Data extracted from a collection:
........

-- ==== Sys2Proof/Machine/RegMap.lean ====
section
/-!
DEFINITION. The register map: the die windows and block offsets of Tables 2-1 and 2-2, one row per register of the
register tables (offset, array, and for each field its bits, access, staged group and reset value), and one handle
per field, named REGISTER_FIELD, that the meanings use.
-/

namespace Sys2Proof.Machine

/-- The access types and classes of Table 0-3 that the register tables use; `rwS g` is staged in group `g`. -/
inductive Acc where | ro | rc | w1s | wo | w1c | rwL | rwK | rwS (g : Nat)
  deriving DecidableEq, Repr

/-- One field of a register: its bits, its access and its value after a power-on reset (R7). -/
structure FieldSpec where
  hi  : Nat
  lo  : Nat
  acc : Acc
  rst : Nat
  deriving DecidableEq, Repr

/-- One register, or an array of `count` registers `stride` bytes apart, at a block offset. -/
structure RegRow where
  off    : Nat
  stride : Nat
  count  : Nat
  fields : List FieldSpec
  deriving DecidableEq, Repr

/-- The register blocks of Table 2-2. -/
inductive Blk where
  | sys | pwr | clk | tb | hif | spn | crc | iic | bdl | imp | bal | lcs | bst | fw
  | cvw | aux | cal | cmp | bzl | owd | sdc | grd | prt | bps | rcd
  deriving DecidableEq, Repr

/-- A field of a register at a local address. -/
structure Fld where
  addr : Nat
  hi   : Nat
  lo   : Nat
  deriving DecidableEq, Repr

/-- Window base of an AFE die (Table 1-1). -/
def afeBase : Afe → Nat | .L => 0x400000 | .U => 0x500000

/-- Window base of a BPD die (Table 1-1). -/
def bpsBase : Afe → Nat | .L => 0x700000 | .U => 0x780000

/-- Window base of a PHY die (Table 1-1). -/
def prtBase : Port → Nat | .north => 0x600000 | .south => 0x680000

/-- The die whose window holds an address (Table 2-1), with the window's base; `none` outside every window (R24). -/
def dieOf (a : Nat) : Option (Die × Nat) :=
  if a < 0x100000 then some (.core, 0)
  else if 0x400000 ≤ a ∧ a < 0x500000 then some (.afeL, 0x400000)
  else if 0x500000 ≤ a ∧ a < 0x600000 then some (.afeU, 0x500000)
  else if 0x600000 ≤ a ∧ a < 0x680000 then some (.phyN, 0x600000)
  else if 0x680000 ≤ a ∧ a < 0x700000 then some (.phyS, 0x680000)
  else if 0x700000 ≤ a ∧ a < 0x780000 then some (.bpdL, 0x700000)
  else if 0x780000 ≤ a ∧ a < 0x800000 then some (.bpdU, 0x780000)
  else if 0x800000 ≤ a ∧ a < 0x900000 then some (.burl, 0x800000)
  else none

/-- The block at an offset of a die's window, with the block's offset (Table 2-2). -/
def blkOf (d : Die) (o : Nat) : Option (Blk × Nat) :=
  match d with
  | .core =>
    match o / 0x4000 with
    | 0 => some (.sys, 0) | 1 => some (.pwr, 0x4000) | 2 => some (.clk, 0x8000) | 3 => some (.tb, 0xC000)
    | 4 => some (.hif, 0x10000) | 5 => some (.spn, 0x14000) | 6 => some (.crc, 0x18000)
    | 7 => some (.iic, 0x1C000) | 8 => some (.bdl, 0x20000) | 9 => some (.imp, 0x24000)
    | 10 => some (.bal, 0x28000) | 11 => some (.lcs, 0x2C000) | 12 => some (.bst, 0x30000)
    | 13 => some (.fw, 0x34000) | _ => none
  | .afeL | .afeU =>
    match o / 0x1000 with
    | 0 => some (.cvw, 0) | 1 => some (.aux, 0x1000) | 2 => some (.cal, 0x2000) | 3 => some (.cmp, 0x3000)
    | 4 => some (.bzl, 0x4000) | 5 => some (.owd, 0x5000) | 6 => some (.sdc, 0x6000)
    | 7 => some (.grd, 0x7000) | _ => none
  | .phyN | .phyS => if o < 0x1000 then some (.prt, 0) else none
  | .bpdL | .bpdU => if o < 0x1000 then some (.bps, 0) else none
  | .burl => if o < 0x1000 then some (.rcd, 0) else none

/-- The registers of block SYS: the register tables of 01_architecture.md, 02_configuration_model.md. -/
def rowsSys : List RegRow := [
  -- SYS_STAT
  ⟨0x0, 0, 1, [⟨0, 0, .ro, 0⟩]⟩,
  -- SYS_SVIOL
  ⟨0x40, 0, 1, [⟨31, 24, .rc, 0⟩, ⟨23, 0, .ro, 0⟩]⟩,
  -- SYS_RSTCAUSE
  ⟨0x44, 0, 1, [⟨7, 0, .ro, 1⟩]⟩,
  -- SYS_DRST
  ⟨0x48, 0, 1, [⟨7, 7, .w1s, 0⟩, ⟨4, 4, .w1s, 0⟩, ⟨3, 3, .w1s, 0⟩, ⟨2, 2, .w1s, 0⟩, ⟨1, 1, .w1s, 0⟩, ⟨0, 0, .w1s, 0⟩]⟩]
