/-- Safety supervision (11). -/
structure SafeSt where
  /-- the in-package channel from Bezel-U is lost (R259) -/
  crossLost : Bool
  faults : List ChFault
  /-- faults on two channels have been acted on (R557) -/
  two : Bool
  /-- the grace timer: when it started, and the fault that started it -/
  grace   : Option Nat
  graceOf : Option (Nat × Chan)
  /-- it expired while CORE did not run (R285) -/
  graceDue : Bool
  /-- faults that refuse the latch resets while they hold (R289) -/
  hold : List (Nat × Chan)
  /-- HWL was set with the outputs energised while CORE did not run: SAFE follows, with this detail (R275) -/
  hwlDue : Option Nat
  /-- SAFE was entered from LEGACY (R508) -/
  fromLegacy : Bool
  /-- positions with a gap fault and the good slots since (Table 11-5); failing positions of the cycle -/
  gapBad   : List (Nat × Nat)
  cycFail  : List Nat
  /-- when the carrier came back at the input -/
  carrierAt : Nat
  /-- GRD_GAPOKL and GRD_GAPOKH as the last complete cycle left them (R298) -/
  gapLast : Nat × Nat
  /-- cross-check: the codes of the passes of the window in progress, and failures in a row (R291) -/
  xcodes : List Nat
  xfails : Nat
  /-- members in WATCH whose SINGLE_CHANNEL was raised (R273) -/
  watchSaid : List Nat
  /-- the SDC switch whose dark pulse runs, or which has been turned on again and is not yet judged -/
  dark : Option SdcSw
  back : Option SdcSw
  /-- by switch: KIND of its last test (0 passed), 1 where that was a span of a line, and the confirmed KIND (R278) -/
  tests : List Nat
  spans : List Nat
  conf  : List Nat
  /-- SDC and GRD group 0 as the NVM save in progress stores them, and a further save waits (R296) -/
  save   : Option (List Word)
  queued : Bool
  deriving DecidableEq, Repr

/-- What a Beadline line does (16): the steps of a search (R438), of a schedule frame (R440) and of a host transaction. -/
inductive BdlAct where
  | idle
  /-- the restart of the line: 3 ms low, 2 ms high -/
  | restart
  | frontier
  | assign (p : Nat)
  /-- CHECK p - 1 after ASSIGN p passed -/
  | checkPrev (p : Nat)
  /-- CHECK p - 1 after ASSIGN p had no reply -/
  | checkLast (p : Nat)
  | pass (p : Nat)
  /-- the 2 ms in which the probe after p powers up -/
  | powerUp (p : Nat)
  | back (q : Nat)
  | convert
  | pull
  /-- the reads to do, the first of them on the line: position and whether it is the second channel -/
  | reads (todo : List (Nat × Bool))
  | found
  | host
  | hostPull
  deriving DecidableEq, Repr

/-- One Beadline line beyond its registers. -/
structure BdlLine where
  act : BdlAct
  /-- the frame on the line is the repeat of R437 -/
  again : Bool
  /-- a search waits for the line -/
  wanted : Bool
  /-- 0xA008 was raised since OVRUN was read (R441) -/
  overSaid : Bool
  /-- identity bits gathered, by position (R436) -/
  ids : List (Nat × List Bool)
  /-- reads of the frame in progress: position and outcome -/
  done : List (Nat × Bool)
  deriving DecidableEq, Repr

/-- A host transaction, pending or running: line, code, address, pull-up in ms. -/
structure BdlXfer where
  line : Nat
  code : Nat
  addr : Nat
  spu  : Nat
  deriving DecidableEq, Repr

structure BdlSt where
  l0 : BdlLine
  l1 : BdlLine
  xfer : Option BdlXfer
  deriving DecidableEq, Repr

/-- A controller transfer of the I²C port (R455): what IIC_XCTL said at GO, the retries made, and whether it runs on
the bus, waits for a free bus, or has lost arbitration. -/
inductive IicPhase where | waiting | running | lost
  deriving DecidableEq, Repr

structure IicXfer where
  a10  : Bool
  addr : Nat
  wlen : Nat
  rlen : Nat
  tries : Nat
  phase : IicPhase
  deriving DecidableEq, Repr

/-- The I²C port (17). -/
structure IicSt where
  /-- the bus has not been seen idle since a reset or an enable (R454) -/
  fresh : Bool
  /-- no write of CEN = 1 since the reset of the block (R464) -/
  cenDue : Bool
  xfer : Option IicXfer
  /-- addressed as a target within a lost transfer (R459) -/
  target : Bool
  deriving DecidableEq, Repr

/-- The self-test of the SRAM banks (R491 to R496). -/
structure BistSt where
  /-- the bank under the background test, and the bank the rotation tries next -/
  bg   : Option Nat
  next : Nat
  /-- banks the host test still has to do, the first of them under test; whether one has failed -/
  host : List Nat
  bad  : Bool
  /-- by bank: failing rows found by its last host test and not yet repaired -/
  rows : List Nat
  deriving DecidableEq, Repr

/-- The life-cycle (R498 to R500): the target whose authentication window is open, and the burn in progress with its
logical fuse and its target. -/
structure LcsSt where
  auth : Option Nat
  burn : Option (Nat × Nat)
  deriving DecidableEq, Repr

/-- A firmware operation in progress (R503); a program operation carries its page and what UPDBUF held. -/
inductive FwOp where
  | erase
  | prog (page : Nat) (words : List Word)
  | verify
  deriving DecidableEq, Repr

/-- One programmed page of an image slot in embedded NVM (R501). -/
structure FwPage where
  slot  : Nat
  page  : Nat
  words : List Word
  deriving DecidableEq, Repr

/-- Firmware images (R501 to R504). -/
structure FwSt where
  op       : Option FwOp
  /-- VERIFY has passed on the slot not running since its last ERASE or PROG -/
  verified : Bool
  /-- ACT with RST was written: a warm reset is due -/
  rstDue   : Bool
  /-- NEXT was selected by ACT and has not booted (kept in NVM) -/
  fresh    : Bool
  /-- a trial ended without CONFIRM: event 0xC034 is due after the restart, with its cause (R504) -/
  revert   : Option Nat
  /-- neither slot verified: CORE runs no firmware (R502) -/
  dead     : Bool
  /-- security versions of the images in slots A and B, and the pages programmed since their last ERASE -/
  svnA     : Nat
  svnB     : Nat
  pages    : List FwPage
  deriving DecidableEq, Repr

/-- One virtual ZM1210 of a device in LEGACY (R509 to R519). -/
structure VDev where
  /-- legacy address, 0 while it has none -/
  addr  : Nat
  cc    : Nat
  /-- CELL1 to CELL12, STACK, TEMP0 and TEMP1 as latched, and whether a result of the set was INV -/
  cells : List Nat
  stack : Nat
  temp0 : Nat
  temp1 : Nat
  inv   : Bool
  /-- CONVERT waits for the next boundary; a threshold was staged and not yet armed -/
  conv  : Bool
  thr   : Bool
  deriving DecidableEq, Repr

/-- ZM1210 compatibility (20): the virtual devices, FW_LEG.ISET and DTO as they took effect at power-on (R506), and the
command and address that FW_LPXC sent and that wait for their response. -/
structure LegSt where
  vdevs : List VDev
  iset  : Nat
  dto   : Nat
  lpx   : Option (Nat × Nat)
  deriving DecidableEq, Repr

/-- What the embedded NVM and the fuses of the AFE dies hold through every reset: the stored and the factory trim sets,
the stored copies of BZL group 0 of each die (R265) and of SDC and GRD group 0 (R296), `none` where never written, which
of them a load has found bad, and FW_LEG as it was saved (R506). -/
structure NvmSt where
  calL  : TrimSet
  calU  : TrimSet
  factL : TrimSet
  factU : TrimSet
  bzlL  : Option (List Word)
  bzlU  : Option (List Word)
  sdc   : Option (List Word)
  badL  : Bool
  badU  : Bool
  badSdc : Bool
  leg   : Word
  deriving DecidableEq, Repr

/-- The fuses of the part. -/
structure Fuses where
  /-- how many of its three physical fuses are burned, for each logical fuse 0 to 63 of the life-cycle chain (R498) -/
  chain  : List Nat
  /-- FW_SVN.MIN (R504) -/
  svn    : Nat
  /-- by bank 0 to 5: 1 once fuse-retired, and spare rows used (R496) -/
  banks  : List Nat
  spares : List Nat
  deriving DecidableEq, Repr

/-- What a register access asks of the device beyond its block, done at the end of the command that holds the access: the
resets of SYS_DRST by bit, a Spindle-ordered reset by level, an enumeration, HIF_CTRL.EN, EN of a ring, and a look at
whether CVW group 1 binds the device to a stream ring. -/
inductive Ask where
  | drst (bits : Nat)
  | spindle (level : Nat)
  | enumGo
  | hif (en : Bool) (speed width : Nat)
  | ring (r : Nat) (en : Bool)
  | binding
  deriving DecidableEq, Repr

/-- One ZM3680 without its queue of commands. -/
structure Dev where
  build : Build
  role  : Role
  /-- the registers: words in force that differ from the reset word -/
  regs  : Store
  /-- the staged copies that were written and not yet applied or discarded (R31) -/
  staged : Store
  /-- the value returned by the last register read -/
  readData : Word
  /-- what the part has sent, newest first -/
  out   : List Output
  /-- cycles of 1/6 us since power-on -/
  now   : Nat
  /-- the MTICK count of the timebase (R88) -/
  mtick : Nat
  /-- free values drawn so far -/
  draws : Nat
  pw    : PowerSt
  spn   : SpnSt
  hd    : HeadSt
  hif   : HifSt
  burl  : BurlSt
  win   : WinSt
  cap   : CapSt
  tb    : TbSt
  auxL  : AuxSt
  auxU  : AuxSt
  owd   : OwdSt
  bal   : BalSt
  calL  : CalSt
  calU  : CalSt
  imp   : ImpSt
  bdl   : BdlSt
  iic   : IicSt
  bzlL  : BzlSt
  bzlU  : BzlSt
  saf   : SafeSt
  nvm   : NvmSt
  bst   : BistSt
  lcs   : LcsSt
  fw    : FwSt
  leg   : LegSt
  fz    : Fuses
  asks  : List Ask
  deriving DecidableEq, Repr

/-! ## The state of each block after a power-on reset -/

def zerosN (n : Nat) : List Nat := List.replicate n 0

def PowerSt.init : PowerSt :=
  { starting := true, trans := none, later := none, hold := false, streamBound := false, shipEntry := none, off := false
    warm := false, heldDoze := false, clkBad := 0, toneN := none, toneS := none, iicWait := none, vstkOk := true, found := []
    failed := [] }

def PortSt.init : PortSt :=
  { quietPeriods := 3, gotHeard := false, sentHeard := false, unheard := 0, silent := false, lineCheck := false
    txq := [], freed1 := 0, freed2 := 0, freed3 := 0, owed := 0, taken1 := 0, taken2 := 0, taken3 := 0 }

def SpnSt.init : SpnSt :=
  { north := PortSt.init, south := PortSt.init, aliveOut := zerosN 16, aliveIn := [], seq1 := 0, seq3 := 0
    full1 := true, full2 := true, full3 := true, exp1 := 0, expB := 0, kept := none, evq := [], evBase := 0, evSent := 0
    evLost := 0, outArmed := false, warmDue := false, swapped := false }

def HeadSt.init : HeadSt :=
  { order := [], links := [], members := [], enum := none, unnum := [], seqB := 0, fullB := true, eseq := 0, rebuild := false
    tried := false }

def HifSt.init : HifSt :=
  { d3hot := false, l2 := false, wakeLow := false, rings := List.replicate 34 ⟨0, 0, false, 0, 0⟩, runs := [], nextRun := 0, compq := []
    held := [], heldCount := zerosN 8, evq := [], evFullDue := false, dropAt := [] }

def BurlSt.init : BurlSt := ⟨[], List.replicate 12 ⟨0, false, [], []⟩⟩

def WinSt.init : WinSt :=
  { opened := false, openCcyc := 0, openTick := 0, earliest := 0, ccyc := 0, still := true, ranL := false, ranU := false, eraL := 0
    eraU := 0, brokenL := false, brokenU := false, newcfg := false, tstep := false, calL := false, calU := false
    shuntL := false, shuntU := false, trimL := false, trimU := false, switched := [], excited := [], pulled := []
    ovt := [], uvt := [], quiet := false, balw := 0, carry := List.replicate 38 0, mark := none, markAt := [], prevEraL := 0, prevEraU := 0
    miss := false, sums := List.replicate 38 ⟨0, 0, 0, 0, 0, false, false⟩, sumPart := false, evRaised := [], capSrc := 0
    capOrigin := 0, closed := none, armedAt := none, latches := [] }

def CapSt.init : CapSt := ⟨[], none, []⟩

def TbSt.init : TbSt :=
  { setLow := 0, todLow := 0, step := none, annL := none, annH := none, annT := none, infoN := 0, infoS := 0, good := 0
    bad := 0, t1 := 0, t2 := 0, t3 := 0, tod := none, lastSec := none, lastEdge := none, late := false, ptmOk := false
    ppsOk := false, headTq := 0 }

def AuxSt.init : AuxSt :=
  { phase := .stopped, left := none, div := 0, urgent := none, prev := none, rot := 0, plaus := none, fails := zerosN 18
    raised := [], halt := false, skip := 0 }

def OwdSt.init : OwdSt :=
  { run := none, due := false, last := zerosN 37, conf := zerosN 37, reqs := [], jchk := [], again := [], finds := [], refs := []
    count := 0, rot := 0, probe := none, fails := zerosN 36 }

def BalSt.init : BalSt :=
  { live := [], tail := [], swept := [], idleTo := none, stop := false, held := false, ran := 0, iset := zerosN 36, prog := zerosN 36, miss := zerosN 36
    derL := false, derU := false, led := List.replicate 36 ⟨0, 0, 0, 0, 0, 0, 0, 0, false, false⟩
    bus := [(0, 0), (0, 0)], peak := [0, 0], fmb := zerosN 6, skip := false }

def CalSt.init : CalSt := ⟨none, false, false, none, none⟩

def ImpSt.init : ImpSt :=
  { tick := 0, wseq := 0, worst := 0, span := 0, rows := [], done := List.replicate 36 []
    qspan := List.replicate 36 0, qlast := List.replicate 36 0, qpt := List.replicate 36 0, setp := List.replicate 36 0
    broken := none, gap := false, res := [] }

def BdlLine.init : BdlLine := ⟨.idle, false, false, false, [], []⟩

def BdlSt.init : BdlSt := ⟨BdlLine.init, BdlLine.init, none⟩

def IicSt.init : IicSt := ⟨true, true, none, false⟩

def BzlSt.init : BzlSt :=
  { valid := false, sides := [], held := false, stf := false, sup := false, ref := false, clk := false, ttrip := false
    cfg := false, slot := none, next := 0, save := none, queued := false }
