-- ==== Sys2Proof/Machine/Host.lean ====
section
/-!
DEFINITION. The host interface (15): consuming a descriptor, turning it into accesses at P0 or at a member, command
frames and their responses, completions, ring control, stream bindings and stream records.
-/

namespace Sys2Proof.Machine

/-! ## Completions -/

/-- Status codes of Table 15-8. -/
def stOk : Nat := 0
def stNoResponse : Nat := 1
def stAborted : Nat := 2
def stNoSuchPos : Nat := 3
def stUnreachable : Nat := 4
def stBadOpcode : Nat := 5
def stBadField : Nat := 6
def stRefused : Nat := 7
def stRejected : Nat := 8
def stTimeout : Nat := 9
def stSeqError : Nat := 10
def stDmaError : Nat := 11

/-- The completion ring of a command ring: ring 0 for the admin ring, q for command ring q (R394). -/
def compRing (r : Nat) : Nat := if r = 0 then 9 else 8 + r

/-- The 16 bytes of a completion (Table 15-7). -/
def compBytes (r cid status tq data time : Nat) : List Byte :=
  leBytes 2 cid ++ leBytes 1 status ++ leBytes 1 (tq * 64 + (if r = 0 then 15 else r - 1)) ++ leBytes 4 data ++ leBytes 8 time

/-- Write waiting completions while host memory may be used and the ring is live (R406, R425). -/
def flushComps : Nat → Dev → Dev
  | 0, d => d
  | n + 1, d =>
    match d.hif.compq with
    | (c, bs) :: rest =>
      if d.ringLive c ∧ 0 < d.ringFree c then
        flushComps n (({ d with hif := { d.hif with compq := rest } }).ringWrite c 1 bs)
      else d
    | [] => d

def Dev.flush (d : Dev) : Dev := flushComps d.hif.compq.length d

/-- A ring number that no host ring has: runs of the head itself (R418) write no completion. -/
def ownRing : Nat := 255

/-- The completion of a descriptor becomes known now (R406). -/
def Dev.complete (d : Dev) (r cid status data : Nat) : Dev :=
  if r = ownRing then d
  else
    let bs := compBytes r cid status d.tq data (tbTime d.mtick)
    ({ d with hif := { d.hif with compq := d.hif.compq ++ [(compRing r, bs)] } }).flush

/-- End a run with a status. Runs are told apart by their numbers, since the specification lets descriptors have equal CIDs. -/
def Dev.endRun (d : Dev) (x : Run) (status data : Nat) : Dev :=
  ({ d with hif := { d.hif with runs := d.hif.runs.filter (fun y => y.id ≠ x.id) } }).complete x.ring x.cid status data

/-- A run with its new state takes the place of the old one. -/
def Dev.setRun (d : Dev) (x : Run) : Dev :=
  { d with hif := { d.hif with runs := d.hif.runs.map (fun y => if y.id = x.id then x else y) } }

/-! ## Commands to members (R346 to R349) -/

/-- Payload of a COMMAND for an access (Table 13-7). -/
def cmdPayload : Act → List Byte
  | .rd a n _ => [1, BitVec.ofNat 8 n] ++ leBytes 2 0 ++ leBytes 4 a
  | .wr a vs => [2, BitVec.ofNat 8 vs.length] ++ leBytes 2 0 ++ leBytes 4 a ++ wordBytes vs
  | .wrl ps => [3, BitVec.ofNat 8 ps.length] ++ leBytes 2 0 ++ leBytes 4 0
      ++ ps.flatMap (fun p => leBytes 4 p.1 ++ leBytes 4 p.2.toNat)
  | .rdm a n => [4, 0] ++ leBytes 2 n ++ leBytes 4 a
  | .gen a | .poll a _ | .chkRefused a => [1, 1] ++ leBytes 2 0 ++ leBytes 4 a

........

_WORK REQUEST_. Each line above from the one with "inductive IicPhase where" up to and including the one with "burn : Option (Nat × Nat)" must be set down exactly, and no line outside that span may appear.

_EXPECTED ANSWER_.
inductive IicPhase where | waiting | running | lost
  deriving DecidableEq, Repr

structure IicXfer where
  a10  : Bool
  addr : Nat
  wlen : Nat
  rlen : Nat
  tries : Nat
  phase : IicPhase
  deriving DecidableEq, Repr

/-- The I²C port (17). -/
structure IicSt where
  /-- the bus has not been seen idle since a reset or an enable (R454) -/
  fresh : Bool
  /-- no write of CEN = 1 since the reset of the block (R464) -/
  cenDue : Bool
  xfer : Option IicXfer
  /-- addressed as a target within a lost transfer (R459) -/
  target : Bool
  deriving DecidableEq, Repr

/-- The self-test of the SRAM banks (R491 to R496). -/
structure BistSt where
  /-- the bank under the background test, and the bank the rotation tries next -/
  bg   : Option Nat
  next : Nat
  /-- banks the host test still has to do, the first of them under test; whether one has failed -/
  host : List Nat
  bad  : Bool
  /-- by bank: failing rows found by its last host test and not yet repaired -/
  rows : List Nat
  deriving DecidableEq, Repr

/-- The life-cycle (R498 to R500): the target whose authentication window is open, and the burn in progress with its
logical fuse and its target. -/
structure LcsSt where
  auth : Option Nat
  burn : Option (Nat × Nat)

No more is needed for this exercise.